**ACTIVITY:**
Lines in the listing below that hold "CaptureDiscardsAnInvalidFrame" are the ones to copy.

··· INFORMATION PROVIDED ···

/-! ### The statements about a whole frame -/

/-- Settles O33: after the two reads each packet of `asm_buf` is one of the bytes received, so all are
accepted, and the publication copies `asm_buf`. -/
theorem capturePublishesAValidFrame : Obligations.CapturePublishesAValidFrame := by
  unfold Obligations.CapturePublishesAValidFrame
  intro s as first bulk ds bs h hb hl hw hv
  have ⟨_, _, _, _, _, hf, _⟩ := h
  have hp : ∀ j < 60, validate ((storedFrame s.asmBuf first bulk).packet j) = .accept := fun j hj =>
    (congrArg validate (packet_storedFrame hw hf hb hj)).trans (hv j hj)
  obtain ⟨t, ⟨f, i, sc, c, rfl⟩, hi, hr⟩ :=
    runValidate_accepted (s := frameRead s as first bulk ds bs) hp hl
  exact ⟨_, (exec_capture_frameRead h hb).trans (congrArg _ hr), respond_idle _ _, rfl,
    readBlock_storedFrame hw hf hb, fun _ => read_storedFrame hf hb, rfl, hi, rfl, rfl, rfl⟩

/-- Settles O34: the packets below `i` are accepted, so the validation ends at packet `i`, before the
publication. -/
theorem captureDiscardsAnInvalidFrame : Obligations.CaptureDiscardsAnInvalidFrame := by
  unfold Obligations.CaptureDiscardsAnInvalidFrame
  intro s as first bulk ds bs i r h hb hw hi ha hr
  have ⟨_, _, _, _, _, hf, _⟩ := h
  have hp : ∀ j ≤ i, validate ((storedFrame s.asmBuf first bulk).packet j)
      = validate (packetOf (first ++ bulk) j) := fun j hj =>
    congrArg validate (packet_storedFrame hw hf hb (by omega))
  obtain ⟨t, ⟨f, k, sc, c, rfl⟩, hv⟩ :=
    runValidate_discarded (s := frameRead s as first bulk ds bs) hi
      (fun j hj => (hp j hj.le).trans (ha j hj)) ((hp i le_rfl).trans hr)
  refine ⟨_, (exec_capture_frameRead h hb).trans (congrArg _ hv), respond_idle _ _, rfl, rfl, rfl,
    rfl, ?trace⟩
  rw [← logRecord_eq r hi]
  rfl

end Sys2Proof.Machine
end

section
/-! PROOF. Dispatch and the multiplexer (R77, R251 to R253): what a turn of the OP agent or of a FRAME
port leads to, and that a run sends out only what its channel admits. -/

namespace Sys2Proof.Machine

open Sys2Proof.Claims

/-! ### Taking a request -/

/-- The step of an idle OP agent that takes a whole request the decoder reads (R252). -/
theorem step_of_accepted_op {s : State} {l : List Turn} {w : Word64} {ws : List Word64} {i : Instr}
    (hb : s.opBusy = false) (ht : OpTurnNext s l) (hw : s.opWords = w :: ws)
    (hl : tailLength .op w ≤ s.opPay.length)
    (hd : decode s.cfg ⟨.op, w, s.opPay.take (tailLength .op w)⟩ = .ok i) :
    step s = exec i { s with
      sched := l, opWords := ws, opPay := s.opPay.drop (tailLength .op w) } := by
  refine step_of_run ?_
  rw [nextMove_of_opTurnNext ht]
  simp [opTurn, hb, hw, Nat.not_lt.2 hl, hd]

/-- The step of a FRAME port that carries a request the decoder reads, the lock being free (R253). -/
theorem step_of_accepted_frame {s : State} {l : List Turn} {k : Nat} {w : Word64} {i : Instr}
    (ht : s.sched = .frame k w :: l) (hk : k < s.cfg.nReaders) (hl : s.fbLock = false)
    (hd : decode s.cfg ⟨.frame k, w, []⟩ = .ok i) : step s = exec i { s with sched := l } := by
  refine step_of_run ?_
  simp [nextMove, ht, frameTurn, Nat.not_le.2 hk, hl, hd]

/-- Settles O6: with the request complete and legal, each port's turn is the branch that executes what
was decoded. -/
theorem stepRunsTheDecodedRequest : Obligations.StepRunsTheDecodedRequest := by
  unfold Obligations.StepRunsTheDecodedRequest
  exact ⟨fun _ _ _ _ _ hb ht hw hl hd => step_of_accepted_op hb ht hw hl hd,
    fun _ _ _ _ _ ht hk hl hd => step_of_accepted_frame ht hk hl hd⟩

/-! ### A request that waits -/

/-- The OP agent's turn with an operation in flight goes on with it (R78). -/
theorem step_of_busy {s : State} {l : List Turn} (hb : s.opBusy = true) (ht : OpTurnNext s l) :
    step s = .next (resume { s with sched := l }) := by
  refine step_of_stay ?_
  rw [nextMove_of_opTurnNext ht]
  simp [opTurn, hb]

···

**RESPONSE AREA:**
theorem captureDiscardsAnInvalidFrame : Obligations.CaptureDiscardsAnInvalidFrame := by
  unfold Obligations.CaptureDiscardsAnInvalidFrame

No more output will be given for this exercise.